Collected material =>
-- ==== Sys2Proof/Machine/Dispatch.lean ====
section
/-! DEFINITION. The meaning of each instruction: one arm per constructor of `Instr`. -/

namespace Sys2Proof.Machine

Task goal =>
Retype the data in full, exactly.

Response box =>
-- ==== Sys2Proof/Machine/Dispatch.lean ====
section
/-! DEFINITION. The meaning of each instruction: one arm per constructor of `Instr`. -/

namespace Sys2Proof.Machine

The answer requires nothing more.